With this 4-dimension parallel processing capability, the DesignWare ARC VPX5 Processor IP addresses floating point and linear algebra processing needs of high-throughput applications and offers industry-leading performance numbers compared to other DSP processors with similar architecture. For example, in maximum configuration a VPX5 can offer 512 half-precision floating point operations per cycle, which is 768 GFLOPs if running at 1.5GHz. Also, the VPX5 offers 16 math floating point calculations per cycle, based upon linear algebra operation usage. For 8-bit integer data as used in machine learning computation algorithms, VPX5 can offer up to 512 MACs per cycle.

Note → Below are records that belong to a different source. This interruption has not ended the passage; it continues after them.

-- ==== Sys2Proof/Certificates/Slice0/Obligations.lean ====
section
/-! DEFINITION. The statements about the model, for the provers. A request that reaches its block is one of `State.takes` or, where only its arrival matters, `State.reaches`; `State.heard` is the state with its frame taken as good, and `State.replied` the state with its reply in progress and the transmitters started. -/

open Sys2Proof Sys2Proof.Machine

/-! ## The machine, reset, the inputs that stop it -/

/-- A step takes the command at the front of the queue on the rest of the queue (00 section 4.4). -/
def Obligations.StepRunsFront : Prop :=
  ∀ (c : Instr) (rest : List Instr) (s : State),
    step { s with pending := c :: rest } = exec c { s with pending := rest }

/-- The model's choice (log 2): with no command waiting, a step takes the event of a timer that has run out, or lets a millisecond pass; it always answers a next state. Which timer is taken first where several have run out together is the model's order (log 2); while RESET is held only the day clock's second runs (log 7). A millisecond takes one from every running timer and sends 11.52 bytes of the frame on each line, whose end is an event once its last byte is sent (log 13). -/
def Obligations.IdleStepCompletes : Prop :=
  (∀ s : State, s.pending = [] →
    (∀ c, s.due = some c → step s = exec c s) ∧ (s.due = none → step s = .next s.countDown) ∧ ∃ t, step s = .next t)
  ∧ (∀ s : State,
      let lapsed (t : Timer) (c : Instr) : List Instr := if t = some 0 then [c] else []
      let sent (st : Station) : List Instr := match (s.ports.get st).line with
        | some f => if (f.bytes st).length * 100 ≤ (s.ports.get st).sent then [.frameSent st] else []
        | none => []
      let overdue (t : Transit) : List Instr := match t.overdue with
        | .running _ left => if left = 0 then [.overdueTimerExpiry t.id] else []
        | .stopped => []
        | .paused _ _ => []
      let discard (n : Nat) : List Instr := match s.acc.slots.get (n - 1) with
        | .resolved _ _ left => if left = 0 then [.quoteDiscardExpiry n] else []
        | .free => []
        | .pending _ => []
      (s.pins.reset = true → s.due = (lapsed s.toll.clock.second .dayClockSecond).head?)
      ∧ (s.pins.reset = false → s.due = List.head? (
          lapsed (s.lm.poll.map Poll.left) .pollTimeout ++ lapsed s.lm.scanTimer .scanTick
            ++ [0, 1, 2, 3].flatMap (fun k => lapsed (s.passage k).gate.timer (.gateTravelTimeout k)
                ++ lapsed (s.passage k).sluice.moveTimer (.sluiceMoveTimeout k)
                ++ lapsed (s.passage k).sluice.rampTimer (.rampTimerExpiry k)
                ++ lapsed ((s.passage k).slot.bind Op.timer) (.equaliseTimeout k))
            ++ [0, 1, 2, 3].flatMap (fun k => lapsed (s.head k .above).timer (.lampAgreementExpiry k .above)
                ++ lapsed (s.head k .below).timer (.lampAgreementExpiry k .below))
            ++ s.table.flatMap overdue ++ [1, 2, 3, 4].flatMap discard
            ++ lapsed s.toll.clock.second .dayClockSecond
            ++ [Station.console, .region, .toll].flatMap (fun st => lapsed (s.ports.get st).gap (.gapTimerExpiry st)
                ++ lapsed (s.ports.get st).silence (.silenceExpiry st) ++ sent st)
            ++ lapsed s.auth.claim .handoverTimerExpiry)))
  ∧ (∀ s : State,
      let less (t : Timer) : Timer := t.map (fun n => n - 1)
      let toll : Toll := { s.toll with clock := { s.toll.clock with second := less s.toll.clock.second } }
      (s.pins.reset = true → s.countDown = { s with toll := toll })
      ∧ (s.pins.reset = false → s.countDown = { s with
          toll := toll
          lm := { s.lm with
            poll := s.lm.poll.map (fun q => { q with left := q.left - 1 }), scanTimer := less s.lm.scanTimer }
          pcu := { s.pcu with passages := s.pcu.passages.map (fun p => { p with
            gate := { p.gate with timer := less p.gate.timer }
            sluice := { p.sluice with moveTimer := less p.sluice.moveTimer, rampTimer := less p.sluice.rampTimer }
            slot := p.slot.map (fun o => { o with timer := less o.timer }) }) }
          lamps := s.lamps.map (fun x => { above := { x.above with timer := less x.above.timer }
                                           below := { x.below with timer := less x.below.timer } })
          table := s.table.map (fun t => { t with overdue := match t.overdue with
            | .running limit left => .running limit (left - 1)
            | .stopped => .stopped
            | .paused limit left => .paused limit left })
          acc := { s.acc with slots := s.acc.slots.map (fun q => match q with
            | .resolved m r left => .resolved m r (left - 1)
            | .free => .free
            | .pending m => .pending m) }
          auth := { s.auth with claim := less s.auth.claim }
          ports := s.ports.map (fun p => { p with
            gap := less p.gap, silence := less p.silence
            sent := if p.line.isSome then p.sent + 1152 else p.sent }) }))

/-- A command leaves the queue of commands alone. Every step keeps the transit queue and the transit table legal (R91, R93, R103 to R106): ids apart, the queue exactly the queued transits and at most four, each transit's chambers and move as its state allows, one holder for a chamber, one direction for all holders, no transit in CONFIG, a called vessel in the berth list of its transit, and the reservation covering the berths of the unsettled transits. A legal table keeps within its 8 slots (R102). -/
def Obligations.CommandQueueKept : Prop :=
  (∀ (c : Instr) (s t : State), exec c s = .next t → t.pending = s.pending)
  ∧ (∀ s t : State, s.countLegal → s.transitsLegal → step s = .next t → t.transitsLegal)
  ∧ (∀ s : State, s.countLegal → s.transitsLegal → s.table.length ≤ 8)

/-- The records at power-on, as the chapters give them (R18, R101, R129, R132, R148, R169, R187, R203, R207). The state after reset meets the invariants that the statements below keep. That ESTOP stands RELEASED, with every other input at rest, so that the mode is CONFIG with no hold cause (R187 reads the input), and that no command waits, are the model's choices for State.reset (log 4, log 35). -/
def Obligations.ResetValues : Prop :=
  (State.reset.auth = { mode := .config, holder := some .console, claim := none, holdCause := none, estop := false }
    ∧ State.reset.arb =
        { autoOn := false, lastDir := .down, runCount := 0, reason := .autoOff, queue := [], lastId := 0, idle := true }
    ∧ (State.reset.lm.w, State.reset.lm.eqTol, State.reset.lm.rippleLim, State.reset.lm.stillCount) = (8, 30, 60, 3)
    ∧ (∀ p, (State.reset.lm.sensors.get p).zero = 0 ∧ (State.reset.lm.sensors.get p).span = 20000
        ∧ (State.reset.lm.sensors.get p).status = .good ∧ (State.reset.lm.sensors.get p).level.stale = true)
    ∧ State.reset.flight.n = none
    ∧ State.reset.timing =
        { scan := 500, gateLimit := 120, slowPct := 80, sluiceTarget := 6, rampInterval := 10, moveLimit := 30,
          eqLimit := 600, entryLimit := 900, exitLimit := 900, silence := 10, handover := 30, discard := 120,
          runLimit := 2, skipLimit := 3 }
    ∧ State.reset.reg = { entries := [], up := [], down := [], counter := 0 } ∧ State.reset.table = []
    ∧ State.reset.toll.current = State.reset.toll.previous ∧ State.reset.toll.current.number = 0
    ∧ State.reset.toll.current.tariff.allowance = 10 ∧ State.reset.toll.current.tariff.cargo.cap = 10000000
    ∧ State.reset.toll.clock = { isSet := false, day := 0, sec := 0, second := none }
    ∧ State.reset.acc.table = [] ∧ State.reset.acc.journal = [] ∧ State.reset.acc.nextSeq = 0
    ∧ State.reset.acc.reserved = 0 ∧ (∀ n, State.reset.acc.slots.get n = .free)
    ∧ (∀ st, (State.reset.ports.get st).queue = [] ∧ (State.reset.ports.get st).heard = false
        ∧ (State.reset.ports.get st).silence = some 10000 ∧ (State.reset.ports.get st).line = none)
    ∧ State.reset.pending = [])
  ∧ (State.reset.auth.legal ∧ State.reset.noticesFit ∧ State.reset.acc.sequenced ∧ State.reset.countLegal
      ∧ State.reset.gatesApart ∧ State.reset.transitsLegal ∧ State.reset.claimsLegal)

/-- POWER_ON with ESTOP released leaves every record at its power-on value, the passages, the heads and ESTOP read from the inputs as they stand (R50, R60, R187, R209). With ESTOP asserted the part stands in SAFE_HOLD with cause ESTOP and tells ports A and B so (R175, R187). That the inputs and the queue of commands outlive POWER_ON, the chamber records before SET_FLIGHT, and the copies in force before a first copy point are the model's choices (log 4, log 5, log 6, log 8). A passage read from its inputs (R20, R50): the gate CLOSED with only the closed limit, OPEN with only the open limit and STOPPED otherwise, the sluice SHUT at position 0 and SET at 1 to 8, no drive, no timer, no cause, no order, the slot free and the permit absent; no chamber is claimed. A feedback code above 8 leaves a free position (log 16). Every head is driven RED_FLASH with its fault CLEAR and its count 0, its agreement timer running where its indications do not agree (R60). -/
def Obligations.PowerOnLeaves : Prop :=
  (∀ (t : Timing) (x : Pins) (k : Nat), k < 4 →
    let limits := x.limits.get k
    let code := x.feedback.get k
    let q := (Pcu.fromPins t x).passages.get k
    q = Passage.fromPins t limits code
    ∧ q.gate =
        { state := if limits = { openLimit := false, closedLimit := true } then .closed
            else if limits = { openLimit := true, closedLimit := false } then .opened else .stopped
          position := if limits = { openLimit := false, closedLimit := true } then .atClosed
            else if limits = { openLimit := true, closedLimit := false } then .atOpen else .between
          cause := none, lastTravel := 0, limit := t.gateLimit, slowPct := t.slowPct, timer := none
          pendingOpen := none, drive := .off }
    ∧ q.sluice =
        { position := q.sluice.position, state := if code = 0 then .shut else .set, commanded := none, cause := none
          target := t.sluiceTarget, rampInterval := t.rampInterval, moveLimit := t.moveLimit, moveTimer := none
          rampTimer := none, driven := false, stepHeld := false }
    ∧ (code ≤ 8 → q.sluice.position = code) ∧ q.sluice.position ≤ 8
    ∧ q.slot = none ∧ q.slotFreeOwed = false ∧ q.permit = false
    ∧ (∀ c, (Pcu.fromPins t x).claims.get c = none) ∧ (Pcu.fromPins t x).nextOrder = 0)
  ∧ ∀ s : State,
    (s.pins.estop = false →
      exec .powerOn s = .next
        { State.reset with
          pins := s.pins, pcu := Pcu.fromPins Timing.powerOn s.pins, lamps := s.pins.lamps.map HeadPair.powerOn,
          pending := s.pending })
    ∧ (s.pins.estop = true →
      Answers (exec .powerOn s) (fun t =>
        t.auth = { mode := .safeHold, holder := some .console, claim := none, holdCause := some .estop, estop := true }
        ∧ t.pins = s.pins ∧ t.pending = s.pending ∧ t.flight = State.reset.flight ∧ t.timing = State.reset.timing
        ∧ t.lm = State.reset.lm ∧ t.reg = State.reset.reg ∧ t.table = [] ∧ t.toll = State.reset.toll
        ∧ t.acc = State.reset.acc ∧ t.pcu = Pcu.fromPins Timing.powerOn s.pins
        ∧ t.ports.console.line = some (.notice (.serviceMode .safeHold .config (.hold .estop)))
        ∧ t.ports.region.line = some (.notice (.serviceMode .safeHold .config (.hold .estop)))
        ∧ t.ports.toll = State.reset.ports.toll))
  ∧ (∀ x : LampPins,
      let head (red green : Bool) : Head :=
        { output := .redFlash, red := red, green := green, fault := false, faultCount := 0
          timer := if red = true ∧ green = false then none else some 2000 }
      HeadPair.powerOn x = { above := head x.aboveRed x.aboveGreen, below := head x.belowRed x.belowGreen })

The VPX5 processor is supported with the DesignWare ARC MetaWare Development Toolkit, which offers  full compiler, debug, and simulation platforms. This allow developers to compile C-code algorithms quickly and efficiently to the processing engines within the VPX5 core. The cycle equivalent simulation platforms allow developers to evaluate cycle count performance and check for optimum performance on key algorithms, routines. In addition to DSP libraries that are provided, the DesignWare ARC MetaWare Development Toolkit also provides linear algebra and Machine Learning Inference (MLI) libraries. This allows developers to easily port code through API interfaces to the libraries and achieve peak performance very quickly. For the MLI algorithms, various neural network base computation components are provided for high-performance software AI computation.

Conclusion

The DesignWare ARC VPX5 Processor IP is the next-generation DSP designed to meet the data computation needs for processing-intensive applications. The four dimensions of parallel processing for floating point, AI, and linear algebra computation algorithms allow the DesignWare ARC VPX5 processor to offer ultra-high performance for applications such as automotive ADAS sensor nodes (RADAR and LiDAR), 5G New Radio (NR) communication baseband modems, powertrain, engine management, robotics, motor control and 5G automotive communication (5G C-V2X). With an industry-leading 512 FLOPs/cycle and unique 16 math FLOPs/cycle for linear algebra, VPX5 offers system developers a DSP with the performance that can meet the needs of next-generation high computation algorithms. Coupled with the ARC MetaWare Development Toolkit with DSP and math libraries, developers can quickly port C-code algorithms and achieve optimum performance for faster time-to-market.